Records shown:

++++++++++

-- ==== Sys2Proof/Laws/OnlyMgmt.lean ====
section
/-! SUPPORT. What each operation of Machine/Mgmt.lean may touch: one lemma per operation, in the form of Laws/Only.lean. -/

namespace Sys2Proof.Machine

set_option linter.unusedTactic false
set_option linter.unreachableTactic false
set_option linter.unusedVariables false

theorem runImage_only (a0 : List Byte) (a1 : Bool) (s : State) :
    Only 12582922 s (runImage a0 a1 s) := by
  unfold runImage
  repeat' (first
    | with_reducible intro _
    | with_reducible apply Only.refl
    | with_reducible assumption
    | with_reducible apply Only.step (State.setReg_only ..)
    | with_reducible apply Only.step (State.raise_only ..)
    | with_reducible apply Only.step (State.emit_only ..)
    | decide
    | fail_if_no_progress extract_lets
    | split
    | with_reducible apply Only.upd_mgmt
    | dsimp +zetaDelta only [id])

theorem awaitRecovery_only (a0 : Nat) (s : State) :
    Only 12582922 s (awaitRecovery a0 s) := by
  unfold awaitRecovery
  repeat' (first
    | with_reducible intro _
    | with_reducible apply Only.refl
    | with_reducible assumption
    | with_reducible apply Only.step (State.raise_only ..)
    | with_reducible apply Only.step (State.setReg_only ..)
    | decide
    | fail_if_no_progress extract_lets
    | with_reducible apply Only.upd_mgmt
    | dsimp +zetaDelta only [id])

theorem execBootStart_only (s : State) :
    OnlyNext 8388616 s (execBootStart s) := by
  unfold execBootStart
  repeat' (first
    | with_reducible intro _
    | with_reducible apply Only.refl
    | with_reducible assumption
    | with_reducible apply OnlyNext.next
    | with_reducible apply Only.step (State.setReg_only ..)
    | decide
    | split
    | with_reducible apply Only.upd_mgmt
    | dsimp +zetaDelta only [id])

theorem execBootDone_only (a0 : ImageData) (s : State) :
    OnlyNext 12582922 s (execBootDone a0 s) := by
  unfold execBootDone
  repeat' (first
    | with_reducible intro _
    | with_reducible apply Only.refl
    | with_reducible assumption
    | with_reducible apply OnlyNext.next
    | with_reducible apply Only.step (runImage_only ..)
    | with_reducible apply Only.step (awaitRecovery_only ..)
    | decide
    | fail_if_no_progress extract_lets
    | split
    | dsimp +zetaDelta only [id])

theorem stopFirmware_only (a0 : BootKind) (s : State) :
    Only 8388616 s (stopFirmware a0 s) := by
  unfold stopFirmware
  repeat' (first
    | with_reducible intro _
    | with_reducible apply Only.refl
    | with_reducible assumption
    | with_reducible apply Only.step (State.setReg_only ..)
    | decide
    | with_reducible apply Only.upd_mgmt
    | dsimp +zetaDelta only [id])

theorem execWatchdogExpiry_only (s : State) :
    OnlyNext 12582922 s (execWatchdogExpiry s) := by
  unfold execWatchdogExpiry
  repeat' (first
    | with_reducible intro _
    | with_reducible apply Only.refl
    | with_reducible assumption
    | with_reducible apply OnlyNext.next
    | with_reducible apply Only.step (State.raise_only ..)
    | with_reducible apply Only.step (State.error_only ..)
    | with_reducible apply Only.step (State.bump_only ..)
    | with_reducible apply Only.step (stopFirmware_only ..)
    | decide
    | split
    | dsimp +zetaDelta only [id])

theorem execControllerNotServing_only (s : State) :
    OnlyNext 67108866 s (execControllerNotServing s) := by
  unfold execControllerNotServing
  repeat' (first
    | with_reducible intro _
    | with_reducible apply Only.refl
    | with_reducible assumption
    | with_reducible apply OnlyNext.next
    | with_reducible apply Only.step (sendFail_only ..)
    | decide
    | split
    | dsimp +zetaDelta only [id])

theorem execRecoveryGo_only (a0 : Requester) (a1 : BitVec 32) (a2 : HostData) (s : State) :
    OnlyNext 12582922 s (execRecoveryGo a0 a1 a2 s) := by
  unfold execRecoveryGo
  repeat' (first
    | with_reducible intro _
    | with_reducible apply Only.refl
    | with_reducible assumption
    | with_reducible apply OnlyNext.next
    | with_reducible apply Only.after (writeAccess_only ..)
    | with_reducible apply Only.step (State.setReg_only ..)
    | with_reducible apply Only.step (State.error_only ..)
    | decide
    | fail_if_no_progress extract_lets
    | split
    | with_reducible apply Only.upd_mgmt
    | dsimp +zetaDelta only [id])

theorem execSvnCommit_only (a0 : Requester) (a1 : BitVec 32) (s : State) :
    OnlyNext 4194442 s (execSvnCommit a0 a1 s) := by
  unfold execSvnCommit
  repeat' (first
    | with_reducible intro _
    | with_reducible apply Only.refl
    | with_reducible assumption
    | with_reducible apply OnlyNext.next
    | with_reducible apply Only.after (writeAccess_only ..)
    | with_reducible apply Only.step (State.error_only ..)
    | with_reducible apply Only.step (State.setReg_only ..)
    | decide
    | fail_if_no_progress extract_lets
    | split
    | with_reducible apply Only.upd_fuses
    | dsimp +zetaDelta only [id])

theorem execOwnerCommit_only (a0 : Requester) (a1 : BitVec 32) (s : State) :
    OnlyNext 4194442 s (execOwnerCommit a0 a1 s) := by
  unfold execOwnerCommit
  repeat' (first
    | with_reducible intro _
    | with_reducible apply Only.refl
    | with_reducible assumption
    | with_reducible apply OnlyNext.next
    | with_reducible apply Only.after (writeAccess_only ..)
    | with_reducible apply Only.step (State.error_only ..)
    | with_reducible apply Only.step (State.setReg_only ..)
    | decide
    | split
    | with_reducible apply Only.upd_fuses
    | dsimp +zetaDelta only [id])

theorem setThermal_only (s : State) :
    Only 8 s (setThermal s) := by
  unfold setThermal
  repeat' (first
    | with_reducible intro _
    | with_reducible apply Only.refl
    | with_reducible assumption
    | with_reducible apply Only.step (State.setReg_only ..)
    | decide
    | dsimp +zetaDelta only [id])

theorem beginThrottle_only (s : State) :
    Only 20971530 s (beginThrottle s) := by
  unfold beginThrottle
  repeat' (first
    | with_reducible intro _
    | with_reducible apply Only.refl
    | with_reducible assumption
    | with_reducible apply Only.step (State.raise_only ..)
    | decide
    | split
    | with_reducible apply Only.upd_power
    | dsimp +zetaDelta only [id])

theorem checkOverrun_only (s : State) :
    Only 20971530 s (checkOverrun s) := by
  unfold checkOverrun
  repeat' (first
    | with_reducible intro _
    | with_reducible apply Only.refl
    | with_reducible assumption
    | with_reducible apply Only.step (State.raise_only ..)
    | with_reducible apply Only.step (State.error_only ..)
    | decide
    | split
    | with_reducible apply Only.upd_power
    | dsimp +zetaDelta only [id])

++++++++++

Exercise requirements: Scan the data above for the string "BitVec" and copy each line where it appears.

Your solution:
theorem execRecoveryGo_only (a0 : Requester) (a1 : BitVec 32) (a2 : HostData) (s : State) :
theorem execSvnCommit_only (a0 : Requester) (a1 : BitVec 32) (s : State) :
theorem execOwnerCommit_only (a0 : Requester) (a1 : BitVec 32) (s : State) :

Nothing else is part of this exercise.